# AI agent testing that starts from real failures

AI agent testing should feel closer to software testing than prompt tweaking. AgentClash turns traces, golden datasets, and escaped failures into repeatable tests with baseline comparisons.

Source: https://www.agentclash.dev/ai-agent-testing
Markdown export: https://www.agentclash.dev/md/ai-agent-testing

## What production-grade agent testing covers

Testing agents means checking behavior across the whole run, including tool calls, retrieval, cost, latency, and artifacts.

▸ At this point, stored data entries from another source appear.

/-- Masking with ones over a field leaves it. -/
theorem fieldOf_and (c : Word) {m : Word} {lo n : Nat} (h : m.extractLsb' lo n = BitVec.allOnes n) :
    fieldOf (c &&& m) lo n = fieldOf c lo n := by
  rw [fieldOf_eq_extract, fieldOf_eq_extract, BitVec.extractLsb'_and, h, BitVec.and_allOnes]

/-- Setting bits outside a field leaves it. -/
theorem fieldOf_or (c : Word) {m : Word} {lo n : Nat} (h : m.extractLsb' lo n = 0#n) :
    fieldOf (c ||| m) lo n = fieldOf c lo n := by
  rw [fieldOf_eq_extract, fieldOf_eq_extract, BitVec.extractLsb'_or, h, BitVec.or_zero]

theorem sameButExhaustive_clear (c : Word) : SameButExhaustive (c &&& 0xFFFFFFEF) c where
  format := by rw [cfgFormat, fieldOf_and c (by decide), cfgFormat]
  signed := by rw [cfgSigned, fieldOf_and c (by decide), cfgSigned]
  alpha := by rw [cfgAlpha, fieldOf_and c (by decide), cfgAlpha]
  impMap := by rw [cfgImpMap, fieldOf_and c (by decide), cfgImpMap]

theorem sameButExhaustive_set (c : Word) : SameButExhaustive (c ||| 0x10) c where
  format := by rw [cfgFormat, fieldOf_or c (by decide), cfgFormat]
  signed := by rw [cfgSigned, fieldOf_or c (by decide), cfgSigned]
  alpha := by rw [cfgAlpha, fieldOf_or c (by decide), cfgAlpha]
  impMap := by rw [cfgImpMap, fieldOf_or c (by decide), cfgImpMap]

theorem cfgExhaustive_set (c : Word) : cfgExhaustive (c ||| 0x10) = true := by
  have hones : (0x10 : Word).extractLsb' 4 1 = BitVec.allOnes 1 := by decide
  rw [cfgExhaustive, fieldOf_eq_extract, BitVec.extractLsb'_or, hones, BitVec.or_allOnes]
  rfl

section

variable {r : RwRegs} {c : Word} (h : SameButExhaustive c r.cfg)
include h

/-- The prepared tile does not depend on EXHAUSTIVE. -/
theorem prepareTile_of_sameButExhaustive (boost : Nat) :
    prepareTile boost { r with cfg := c } = prepareTile boost r := by
  obtain ⟨hfmt, hsigned, halpha, himp⟩ := h
  have hsource : sourceVector { r with cfg := c } = sourceVector r := by
    funext i; simp only [sourceVector, halpha]; rfl
  have hworking : workingVector { r with cfg := c } = workingVector r := by
    funext i; simp only [workingVector, hsigned]; rfl
  have hvec : tileVector { r with cfg := c } = tileVector r := by
    funext i; simp only [tileVector, hfmt, hsource, hworking]
  have hcw : channelWeights { r with cfg := c } = channelWeights r := by
    funext i; simp only [channelWeights, hfmt, halpha, hsource]
  have heff : effectiveWeight boost { r with cfg := c } = effectiveWeight boost r := by
    funext i; simp only [effectiveWeight, hasTwin, himp, hvec]; rfl
  simp only [prepareTile, hvec, hcw, heff]

/-- No evaluation depends on EXHAUSTIVE. -/
theorem evalPositions_of_sameButExhaustive (f : Fitter) (t : Tile) (ps : List Position) (c₀ : CandRegs) :
    evalPositions f { r with cfg := c } t ps c₀ = evalPositions f r t ps c₀ := by
  obtain ⟨hfmt, hsigned, -, -⟩ := h
  simp only [evalPositions, evalAt, hfmt, hsigned]

end

/-- The first modes of an order give the first positions of its enumeration. -/
theorem flatMap_take_eq_take {α β : Type} (g : α → List β) (l : List α) (k : Nat) :
    (l.take k).flatMap g = (l.flatMap g).take ((l.take k).flatMap g).length := by
  conv_rhs => rw [← List.take_append_drop k l, List.flatMap_append]
  simp

/-- Evaluating positions beyond the first ones keeps a minimum (47_mode_selector.md R325, R334). -/
theorem bestErr_le_of_take (f : Fitter) (r : RwRegs) (t : Tile) (P : Params) (fmt : Format) {ps : List Position}
    {k e : Nat} (h : (evalPositions f r t (ps.take k) (CandRegs.start P fmt)).bestErr = some e) :
    ∃ e', (evalPositions f r t ps (CandRegs.start P fmt)).bestErr = some e' ∧ e' ≤ e := by
  cases selected_from_start f r t P fmt (ps.take k) with
  | empty _ hnone _ => cases hnone.symm.trans h
  | found e₁ b _ he hleast =>
    cases he.symm.trans h
    have hmem := hleast.mem
    rw [List.map_take] at hmem
    obtain ⟨e', -, -, he', -, hle⟩ := (selected_from_start f r t P fmt ps).found_of_mem (List.mem_of_mem_take hmem)
    exact ⟨e', he', hle⟩

/-- Settles O27: the heuristic search evaluates the first of the positions of the exhaustive one. -/
theorem exhaustiveNeverWorse : Obligations.ExhaustiveNeverWorse := by
  intro f P r h x t hP hfmt hforce hh hx ht
  have hsameh := sameButExhaustive_clear r.cfg
  have hsamex := sameButExhaustive_set r.cfg
  have hfmth : cfgFormat h.cfg = .bc7 := by rw [hh]; exact hsameh.format.trans hfmt
  have hfmtx : cfgFormat x.cfg = .bc7 := by rw [hx]; exact hsamex.format.trans hfmt
  have hforceh : forceEn h.force = false := by rw [hh]; exact hforce
  have hforcex : forceEn x.force = false := by rw [hx]; exact hforce
  have heval (ps : List Position) (c : CandRegs) : evalPositions f h t ps c = evalPositions f x t ps c := by
    rw [hh, hx, evalPositions_of_sameButExhaustive hsameh, evalPositions_of_sameButExhaustive hsamex]
  have hexhaustive : runSearch f P x t =
      evalPositions f x t (P.modeOrderBc7.flatMap positions7) (CandRegs.start P .bc7) := by
    rw [runSearch_bc7 f t hforcex hfmtx, searchBc7_exhaustive (by rw [hx]; exact cfgExhaustive_set r.cfg)]
  obtain ⟨k, hheuristic⟩ : ∃ k, runSearch f P h t =
      evalPositions f x t ((P.modeOrderBc7.flatMap positions7).take k) (CandRegs.start P .bc7) := by
    obtain ⟨k, -, hrun, -⟩ := searchBc7_eq_take (f := f) (r := h) (t := t) P.modeOrderBc7 (CandRegs.start P .bc7)
    exact ⟨_, by rw [runSearch_bc7 f t hforceh hfmth, hrun, heval, flatMap_take_eq_take]⟩
  obtain ⟨eh, heh⟩ := runSearch_bestErr_bc7 hP hforceh f t hfmth
  obtain ⟨ex, hex, hle⟩ := bestErr_le_of_take f x t P .bc7 (hheuristic ▸ heh)
  refine ⟨by rw [hh, ht, prepareTile_of_sameButExhaustive hsameh],
    by rw [hx, ht, prepareTile_of_sameButExhaustive hsamex], eh, ex, heh, hexhaustive ▸ hex, hle, k, hheuristic,
    hexhaustive⟩

end Sys2Proof.Machine

/-! SUPPORT. A constant BC6H tile (47_mode_selector.md R336): the candidate of mode 14 is valid and has no error. -/

namespace Sys2Proof.Machine

/-! ### The working range through the quantizer of precision 16 -/

/-- The working values of a format (40_half_float.md R160). -/
def workingRange (signed : Bool) : Set Int := if signed then Set.Icc (-31743) 31743 else Set.Icc 0 31743

theorem h2wValue_mem_workingRange (signed : Bool) {h : Nat} (hlt : h < 2 ^ 16) :
    h2wValue signed h ∈ workingRange signed := by
  cases signed with
  | true => exact h2wValue_range true hlt
  | false =>
    show 0 ≤ h2wValue false h ∧ h2wValue false h ≤ 31743
    rcases Nat.lt_or_ge h (2 ^ 15) with hclear | hset
    · rw [h2wValue_of_lt false hclear]; omega
    · rw [h2wValue_of_ge false hset hlt, if_neg Bool.false_ne_true]; decide

theorem workingVector_mem_workingRange (r : RwRegs) (i : Fin 16) :
    ∀ x ∈ workingVector r i, x ∈ workingRange (cfgSigned r.cfg) := by
  intro x hx
  obtain ⟨h, hh, rfl⟩ := List.mem_map.1 hx
  exact h2wValue_mem_workingRange _ (pixChannels_lt r i h (List.mem_of_mem_take hh))

/-- Quantizing to 16 bits loses nothing of the working range (47_mode_selector.md R336). -/
theorem fin6_uq6_q6_exact {signed : Bool} {x : Int} (hx : x ∈ workingRange signed) :
    fin6 signed (uq6 signed (q6 signed x 16) 16) = x := by
  have hbias : q6Bias 16 = 32767 := by decide
  cases signed with
  | false =>
    obtain ⟨hlo, hhi⟩ : 0 ≤ x ∧ x ≤ 31743 := hx
    have hclamp : max 0 (min 31743 x) = x := by omega
    show fin6U (uq6U (q6U x 16) 16) = x
    rw [q6U_intCast, hclamp, hbias, uq6U, if_pos (by decide), fin6U]
    omega
  | true =>
    obtain ⟨hlo, hhi⟩ : -31743 ≤ x ∧ x ≤ 31743 := hx
    show fin6S (uq6S (q6S x 16) 16) = x
    rw [q6S_intCast, hbias, uq6S, if_pos (by decide), fin6S]
    split_ifs <;> omega

/-- The codes of a vector under the precision of mode 14. -/
def codes16 (signed : Bool) (v : List Int) : List Int := v.map fun x : Int => q6 signed x 16

/-! ### A palette between equal endpoints -/

theorem lerp_self (x : Int) {w : Nat} (hw : w ≤ 64) : lerp x x w = x := by
  simpa using lerp_mem_Icc hw (Set.left_mem_Icc.2 (le_refl x)) (Set.left_mem_Icc.2 (le_refl x))

/-- Every entry between equal endpoints is their finished value (45_palette.md R281, R283). -/
theorem palette6_self (signed : Bool) (p b : Nat) (q : List Int) :
    palette6 signed p b q q = List.replicate (2 ^ b) (q.map fun x => fin6 signed (uq6 signed x p)) := by
  simp [palette6, List.zipWith_self, lerp_self _ (weight_le_max b _)]

/-- Between a vector's codes of 16 bits every entry is the vector. -/
theorem palette6_codes16 {signed : Bool} {v : List Int} (hrange : ∀ x ∈ v, x ∈ workingRange signed) (b : Nat) :
    palette6 signed 16 b (codes16 signed v) (codes16 signed v) = List.replicate (2 ^ b) v := by
  have hexact : (codes16 signed v).map (fun x => fin6 signed (uq6 signed x 16)) = v := by
    rw [codes16, List.map_map]
    exact (List.map_congr_left fun x hx => fin6_uq6_q6_exact (hrange x hx)).trans (List.map_id v)
  rw [palette6_self, hexact]

/-- An entry equal to the pixel's vector has no error (46_index_assign.md R300). -/
theorem entryError_self (ww : List Nat) (v : List Int) : entryError ww v v = 0 := by
  refine List.sum_eq_zero fun x hx => ?_
  obtain ⟨i, hi, rfl⟩ := List.mem_iff_getElem.1 hx
  simp

/-- A palette of copies of the pixel's own vector meets it without error (46_index_assign.md R300). -/
theorem nearestEntry_replicate_self (ww : List Nat) (v : List Int) {n lim : Nat} (hpos : 0 < lim) (hlim : lim ≤ n) :
    (nearestEntry ww v (List.replicate n v) lim).2 = 0 := by
  obtain ⟨hlt, herr, -⟩ := nearestEntry_spec hpos (by simpa using hlim)
    (Prod.mk.eta (p := nearestEntry ww v (List.replicate n v) lim)).symm
  rw [herr, List.getD_replicate _ (by omega), entryError_self]

/-! ### The candidate of mode 14 -/

/-- The one position of BC6H mode 14. -/
def mode14 : Position := ⟨14, 0, 0, 0⟩

theorem legalPosition_mode14 : LegalPosition .bc6h mode14 := ⟨by decide, by decide⟩

/-- A one-region shape has all valid pixels in its region. -/
theorem regionPixels_one (t : Tile) (s : Nat) : regionPixels t 1 s 0 = validPixels t := by
  simp [regionPixels_eq, region]

/-- Equal endpoints have zero deltas, which fit every field (44_quantizer.md R248). -/
theorem deltaFits_zero (db : Nat) : deltaFits 0 db = true := by
  simp [deltaFits]

theorem deltasFit_of_equal_ends (m : Nat) {E : Ends} (hE : E.a = E.b) : deltasFit m [E] = true := by
  simp [deltasFit, endsInOrder, hE, deltaFits_zero]

section

variable {t : Tile} {v : List Int} (hlen : v.length = 3) (hne : validPixels t ≠ [])
  (hconst : ∀ i ∈ validPixels t, t.vec.getD i [] = v)
include hlen hne hconst

/-- The reference fit of a constant tile is its one vector, twice (43_endpoint_fitter.md R225). -/
theorem fitPixels_constant (iters : Nat) :
    fitPixels (fit iters) 3 (fun i => t.vec.getD i []) t.imp (validPixels t) =
      (v.map fun x => (x : Rat), v.map fun x => (x : Rat)) := by
  have hpoints : (validPixels t).map (fun i => (t.vec.getD i []).take 3) =
      List.replicate (validPixels t).length v := by
    rw [← List.map_const']
    exact List.map_congr_left fun i hi => by rw [hconst i hi, List.take_of_length_le hlen.le]
  rw [fitPixels, hpoints]
  exact fitDegenerateRegion.2 iters 3 _ v _ hlen (List.length_pos_iff.2 hne) (by simp)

- OpenTelemetry-compatible trace import
- Pinned datasets and golden test cases
- Baseline versus candidate regression checks
- Replay trails for tool calls, outputs, and artifacts
- Scorecards for correctness, cost, latency, and evidence
- CI gates for prompt, model, RAG, and tool changes

## Test loop

### 1. Import the evidence

Start from OpenTelemetry traces, curated datasets, support transcripts, or a real failure your team already saw.

### 2. Pin the baseline

Record the current accepted behavior so every prompt, model, RAG, or tool change has a fair comparison point.

### 3. Replay the evidence

Inspect tool calls, outputs, artifacts, latency, cost, and judge evidence when a candidate gets worse.

### 4. Gate the release

Compare candidate and baseline runs, then fail CI before a regression reaches users.

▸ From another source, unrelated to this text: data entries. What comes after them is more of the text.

-- ==== Sys2Proof/Laws/State.lean ====
section
/-! SUPPORT. The small lemmas of the named state updates, one per field, so that no proof unfolds a record update. -/

namespace Sys2Proof.Machine

section setReg
variable (s : State) (x : Reg) (b : Byte)

@[simp] theorem setReg_v : (s.setReg x b).v = s.v.set x.val b := rfl
@[simp] theorem setReg_i : (s.setReg x b).i = s.i := rfl
@[simp] theorem setReg_pc : (s.setReg x b).pc = s.pc := rfl
@[simp] theorem setReg_sp : (s.setReg x b).sp = s.sp := rfl
@[simp] theorem setReg_stack : (s.setReg x b).stack = s.stack := rfl
@[simp] theorem setReg_dt : (s.setReg x b).dt = s.dt := rfl
@[simp] theorem setReg_st : (s.setReg x b).st = s.st := rfl
@[simp] theorem setReg_mem : (s.setReg x b).mem = s.mem := rfl
@[simp] theorem setReg_status : (s.setReg x b).status = s.status := rfl
@[simp] theorem setReg_tickCount : (s.setReg x b).tickCount = s.tickCount := rfl
@[simp] theorem setReg_accUs : (s.setReg x b).accUs = s.accUs := rfl
@[simp] theorem setReg_lastUs : (s.setReg x b).lastUs = s.lastUs := rfl
@[simp] theorem setReg_settings : (s.setReg x b).settings = s.settings := rfl
@[simp] theorem setReg_display : (s.setReg x b).display = s.display := rfl
@[simp] theorem setReg_keypad : (s.setReg x b).keypad = s.keypad := rfl
@[simp] theorem setReg_random : (s.setReg x b).random = s.random := rfl
@[simp] theorem setReg_clock : (s.setReg x b).clock = s.clock := rfl
@[simp] theorem setReg_reports : (s.setReg x b).reports = s.reports := rfl

/-- Reading a register after one is written (R20). -/
theorem reg_setReg (y : Reg) : (s.setReg x b).reg y = if y = x then b else s.reg y := by
  unfold State.reg State.setReg
  simp only [Vector.getElem_set, Fin.ext_iff, eq_comm (a := x.val)]

end setReg

section raise
variable (c : Cause) (s : State)

@[simp] theorem raise_v : (raise c s).v = s.v := rfl
@[simp] theorem raise_reg (y : Reg) : (raise c s).reg y = s.reg y := rfl
@[simp] theorem raise_i : (raise c s).i = s.i := rfl
@[simp] theorem raise_pc : (raise c s).pc = s.pc := rfl
@[simp] theorem raise_sp : (raise c s).sp = s.sp := rfl
@[simp] theorem raise_stack : (raise c s).stack = s.stack := rfl
@[simp] theorem raise_dt : (raise c s).dt = s.dt := rfl
@[simp] theorem raise_st : (raise c s).st = s.st := rfl
@[simp] theorem raise_mem : (raise c s).mem = s.mem := rfl
@[simp] theorem raise_status : (raise c s).status = .halted c := rfl
@[simp] theorem raise_tickCount : (raise c s).tickCount = s.tickCount := rfl
@[simp] theorem raise_accUs : (raise c s).accUs = s.accUs := rfl
@[simp] theorem raise_lastUs : (raise c s).lastUs = s.lastUs := rfl
@[simp] theorem raise_settings : (raise c s).settings = s.settings := rfl
@[simp] theorem raise_display : (raise c s).display = s.display := rfl
@[simp] theorem raise_keypad : (raise c s).keypad = s.keypad := rfl
@[simp] theorem raise_random : (raise c s).random = s.random := rfl
@[simp] theorem raise_clock : (raise c s).clock = s.clock := rfl
@[simp] theorem raise_reports : (raise c s).reports = s.reports := rfl

end raise

/-- The tick changes the two timers and nothing else. -/
theorem tickTimers_eq (s : State) :
    tickTimers s = { s with dt := if s.dt = 0 then 0 else s.dt - 1, st := if s.st = 0 then 0 else s.st - 1 } := rfl

end Sys2Proof.Machine
end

## Start testing with docs

Import a trace or dataset, run an eval, inspect replay, then wire the same workload into CI.

- [Agent evals](https://www.agentclash.dev/agent-evals): Real-task agent evals with replay evidence and CI gates.
- [LLM agent evaluation](https://www.agentclash.dev/llm-agent-evaluation): Evaluate LLM agents on full trajectories, not one-shot answers.
- [Compare tools](https://www.agentclash.dev/compare): See how AgentClash differs from prompt-eval platforms.
- [Datasets overview](https://www.agentclash.dev/docs/guides/datasets-overview): Import examples, record baselines, sync regression suites, and gate CI.
- [Dataset CI gates](https://www.agentclash.dev/docs/guides/dataset-ci-gates): Fail builds when a candidate regresses against a pinned baseline.
- [CI/CD agent gates](https://www.agentclash.dev/docs/guides/ci-cd-agent-gates): Block pull requests when agent behavior gets worse.

## AI agent testing FAQ

### Is AI agent testing different from LLM testing?

Yes. LLM testing often means scoring one response. AI agent testing evaluates plans, tool calls, artifacts, recovery behavior, and whether the task actually finished.

### Can non-ML engineers review agent test failures?

Yes. Replay timelines, artifacts, and scorecards are designed for reviewers who need to understand what changed without reading raw model traces alone.

### How do we keep tests from getting stale?

Promote escaped production failures into datasets, challenge packs, and regression suites so the same mistake stays covered after the next model swap.